做飯的時候,燕克行還給它們做了犬類專享版的蒸羊肉餅。

其他小家夥也有羊肉吃,但沒有這個蒸羊肉餅。

狼王吃著蒸羊肉餅,腦袋擡得高高的,看起來可得意了。

白虎它們不太爽,又沒什麽辦法,便扯著嗓子在那裏低吼。

時聞給白虎它們一只家夥一個腦瓜嘣:“叫什麽叫?你們吃的這頓羊肉還是狼王和黑娃掙回來的,下次也乖乖的,別闖禍,多幹活,知不知道?”

白虎朝時聞:“吼。”

時聞:“趕緊吃,要不然涼了。”

時聞回屋跟燕克行一起吃晚飯。

飯桌上,時聞說道:“我今天看了一下山上的杏子好像熟得差不多了,我們明天去摘杏子吧,正好明天周六。”

燕克行:“這就熟了?”

時聞:“有一部分熟了,摸上去已經軟了。就是沒來得及嘗嘗甜不甜,我估計應該不會太酸,畢竟我們埋了那麽多肥料。”

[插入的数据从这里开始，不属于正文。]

-- ==== Sys2Proof/Machine/BerthOps.lean ====
section
/-! DEFINITION. Berths and bells: posting, taking, clearing, notices and the bell words (14 R376–R388). -/

namespace Sys2Proof.Machine

/-- A berth after any reset of the PD (14 Table 14-3): owners 320 harbourmaster, 321 host, 511 none. -/
def berthReset (b : Nat) : Berth :=
  { owner := if b < 4 then 320 else if b < 8 then 321 else if b < 72 then 256 + (b - 8) else 511, enable := decide (b < 72) }

def State.berth (s : State) (b : Nat) : Berth := Tab.get (berthReset b) s.berths b
def State.setBerth (s : State) (b : Nat) (v : Berth) : State := { s with berths := Tab.set (berthReset b) s.berths b v }

/-- The owner of a berth is live (14 Table 14-5). The PD's harts are held in reset while POR_N is low (18 R489). -/
def State.ownerLive (s : State) (owner : Nat) : Bool :=
  if owner < 256 then decide (s.coreState owner ≤ 1)
  else if owner < 320 then s.power.porN
  else if owner = 320 then !s.harbour.inReset
  else true

/-- Arrival of a message or a bell signals its owner (14 R384, R386): a pilot core by WAKE_CAUSE, a PD hart by its machine
external interrupt. -/
def State.signal (s : State) (owner : Nat) (bell : Bool) : State :=
  if owner < 256 then s.wakeCause owner (if bell then 2 else 3)
  else if owner < 320 then
    s.setHart owner (if bell then { s.hart owner with bellIrq := true } else { s.hart owner with berthIrq := true })
  else s

/-- Put a message into a berth that accepts it. -/
def State.putMsg (s : State) (b : Nat) (m : List Byte) : State :=
  let r := s.berth b
  (s.setBerth b { r with msgs := r.msgs ++ [m], posted := (r.posted + 1) % 2 ^ 32 }).signal r.owner false

/-- Discard a message: its notice is due (14 R383). -/
def State.discardMsg (s : State) (b cause : Nat) (m : List Byte) : State :=
  let r := s.berth b
  let s := s.setBerth b { r with discarded := (r.discarded + 1) % 2 ^ 16, aborted := true }
  if (byteFld m 4 2).testBit 15 then
    { s with discards := s.discards ++ [{ berth := b, owner := r.owner, cause := cause, tide := s.now, msg := m }] }
  else s

/-- The node stores the sender code into bytes 6–7 of a message (14 R375). -/
def stampSender (m : List Byte) (code : Nat) : List Byte := setByteFld m 6 2 code

/-- A message comes to a berth: `false` where the berth is disabled or full (14 R379); while its owner is not live, or the berth is being cleared, it is
accepted and discarded (14 R381, R382). -/
def State.nodePost (s : State) (b : Nat) (m : List Byte) : State × Bool :=
  let r := s.berth b
  if !r.enable ∨ (s.ownerLive r.owner ∧ !r.clearing ∧ 8 ≤ r.msgs.length) then (s, false)
  else if !s.ownerLive r.owner ∨ r.clearing then
    ((s.setBerth b { r with posted := (r.posted + 1) % 2 ^ 32 }).discardMsg b 2 m, true)
  else (s.putMsg b m, true)

/-- A post of a requester: `true` where it is accepted; a rejected one stores nothing and is counted (14 R379). -/
def State.postMsg (s : State) (b code : Nat) (m : List Byte) : State × Bool :=
  let x := if 3 ≤ byteFld m 0 1 then (s, false) else s.nodePost b (stampSender m code)
  if x.2 then x else (s.setBerth b { s.berth b with rejected := ((s.berth b).rejected + 1) % 2 ^ 16 }, false)

/-- The compose buffer of a sender; words not written since its last post hold zero (14 R378). -/
def State.composed (s : State) (code : Nat) : List Byte :=
  match Tab.get [] s.compose code with
  | [] => List.replicate 64 0
  | b :: bs => b :: bs

/-- Store a word in a sender's compose buffer. -/
def State.composeWord (s : State) (code word : Nat) (v : Word) : State :=
  { s with compose := Tab.set [] s.compose code (setByteFld (s.composed code) (8 * word) 8 v.toNat) }

/-- The message that a completing write makes (14 R378). -/
def State.completeMsg (s : State) (code : Nat) : Post → List Byte
  | .word v => setByteFld (s.composed code) 56 8 v.toNat
  | .whole bs => (bs ++ List.replicate 64 0).take 64

/-- A message is a notice of another node's harbourmaster, which comes as a tray store on VC0 (12 R336, 14 R383). -/
def isNotice (code : Nat) (m : List Byte) : Bool := byteFld m 0 1 == 3 && code % 2 ^ 9 == 320 && code.testBit 13

/-- A notice reaches its berth: no KIND check applies to it, and where the berth is full or disabled it is lost (14 R383). -/
def State.landNotice (s : State) (b : Nat) (m : List Byte) : State :=
  match s.nodePost b m with
  | (s, true) => s
  | (s, false) => s.setBerth b { s.berth b with noticeLost := true }

/-- A completing write: the post, and the compose buffer cleared whether it is accepted or not (14 R378). -/
def State.completePost (s : State) (b code : Nat) (p : Post) : State × Bool :=
  let m := s.completeMsg code p
  let s := { s with compose := Tab.set [] s.compose code [] }
  if isNotice code m then (s.landNotice b (stampSender m code), true) else s.postMsg b code m

/-- Only the owner reads HEAD_MSG and SLOT_s and writes B_TAKE (14 R380): the host is one owner, any other is of this node. -/
def State.ownsBerth (s : State) (b : Nat) (w : Sender) : Bool :=
  let o := (s.berth b).owner
  w.endpoint.val == o && (o == 321 || w.node.val == s.trayPos)

/-- Free the oldest slot (14 R380). -/
def State.takeMsg (s : State) (b : Nat) : State :=
  let r := s.berth b
  if r.msgs.isEmpty then s else s.setBerth b { r with msgs := r.msgs.drop 1, head := (r.head + 1) % 8 }

/-- The owner has entered a state in which it is not live: its berths are to be cleared (14 R382). -/
def State.startClear (s : State) (owner : Nat) : State :=
  (List.range 256).foldl (fun s b => if (s.berth b).owner = owner then s.setBerth b { s.berth b with clearing := true } else s) s

/-- A clear: every message is discarded, in posting order (14 R382). -/
def State.clearBerth (s : State) (b : Nat) : State :=
  let r := s.berth b
  let s := r.msgs.foldl (fun s m => s.discardMsg b 1 m) s
  s.setBerth b { s.berth b with msgs := [], head := (r.head + r.msgs.length) % 8, aborted := true, clearing := false }

/-- The ABORTED notice of a discarded message (14 R383). -/
def State.noticeOf (s : State) (d : Discard) : List Byte :=
  leBytes 1 3 ++ leBytes 1 0 ++ leBytes 2 1 ++ leBytes 2 0 ++ leBytes 2 (senderCode (s.localSender 320)) ++ (d.msg.drop 8).take 4
    ++ leBytes 4 0 ++ leBytes 2 (d.berth + s.trayPos * 2 ^ 8) ++ leBytes 2 d.owner ++ leBytes 4 d.cause ++ leBytes 8 d.tide
    ++ d.msg.take 16 ++ List.replicate 16 0

/-! ## Bells -/

/-- The owner of an OR bell: pilot cores 0–255, PD harts 256–319, the harbourmaster 320. -/
def State.ringOr (s : State) (i : Nat) (v : Word) : State :=
  ({ s with bells := Tab.set 0 s.bells i (s.bell i ||| v) }).signal i true

/-- A read of an OR bell returns the word and clears it (14 R386). -/
def State.readBell (s : State) (i : Nat) : State :=
  (({ s with bells := Tab.set 0 s.bells i 0 })).answers 0 (leBytes 8 (s.bell i).toNat)

/-- HN_BASE, the bridge node, and whether one is set (14 HM_BRIDGE, HM_HN_BASE). -/
def State.bridgeSet (s : State) : Bool := s.bitAt .harbour 0x08 3
def State.bridgeNode (s : State) : Nat := s.fldAt .harbour 0x08 0 3

/-- The bridge sends a host bell on port 15 as an 8-byte TRAY_ST (14 R388). -/
def State.sendHostBell (s : State) (h : Nat) (v : Word) : State :=
  s.queuePkt 15 { port := 16, since := s.clock, pkt :=
    { vc := 5, ovc := 5, rmode := 1, dst := s.selfNgi, src := s.selfNgi, tag := 0, tkind := 12, last := true, dq := 1 + 2 * 8
      addr := s.regN .harbour 0x10 + 8 * h, data := v.toNat } }

/-- A write to host bell h (14 R388). -/
def State.ringHost (s : State) (h : Nat) (v : Word) : State :=
  if !s.bridgeSet then s.addSat .router (0x040 + 8) 0 32 1
  else if s.bridgeNode = s.trayPos then
    (if s.portUp 15 then s.sendHostBell h v else s.addSat .router (0x040 + 8) 0 32 1)
  else s.issueTray .node (s.localSender 320)
    { kind := 1, addr := 2 ^ 47 + s.bridgeNode * 2 ^ 44 + 0x0E90_0020_9000 + 8 * h, size := 8, data := leBytes 8 v.toNat }

end Sys2Proof.Machine
end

燕克行:“明天嘗嘗就知道了,不過我估計應該是酸甜口的。”

時聞:“應該不會吧?”

燕克行:“杏子多少帶點酸味,這邊的品種又比較古老,應該會是酸甜口的。”

J省幾乎是全世界範圍內的杏子起源地,這裏的杏樹又多又古老。

時聞當初買杏樹的時候只說要買本地的杏樹,還真沒考慮結出來的杏子甜不甜。

他家好像種什麽東西都挺甜來著。

第二天要去摘杏子,時聞在微信群裏問了弓疆他們一下,問他們要不要過來一起摘杏子玩?

戈閱:【要要要!為了摘杏子,我可以早起!】

藺誠騫:【我也來。時哥,你們家的杏子甜不?】

時聞:【燕克行說應該是酸甜口,具體甜不甜我也沒來得及嘗,明天上山就知道了。】

藺誠騫:【感覺要是你家的杏子的話,就算酸甜口應該也會很好吃?】

藺誠騫:【我們幾點集合?@弓疆,師兄,你來嗎?】

弓疆過了一會兒才回信息:【來。】

第二天六點多,三人的車就開到了牧場外面。

時聞看到他們都吃驚了:“也不用那麽早吧?”

藺誠騫愉悅道:“早起的鳥兒有蟲吃。”

時聞:“一般來說,我們牧場早起的蟲都是要被追雲吃掉的。”

藺誠騫:“那早點上山的話,太陽沒那麽大,上山摘杏子比較舒服。”

時聞:“這倒也是。你們吃早餐了沒有?進來喝個粥?”

他們家今天的早餐是牛奶粥配蔬菜沙拉,還有之前腌制好的鵝蛋。

今年腌制的鵝蛋確實挺成功,燕克行的鹽量把握得很好,並不算太鹹。

敲開鵝蛋之後,先是青灰色的蛋白,然後是橘紅色流油的蛋黃。

鵝蛋相對雞蛋來說有點腥,腌制成鹹鵝蛋之後,那點腥味便轉變成了濃郁的香味,輕輕放一點在舌頭上,又鹹又香又沙,時聞抿下去,感覺滿滿都是油脂的香味和蛋黃特有的顆粒感,用來配白粥簡直一絕。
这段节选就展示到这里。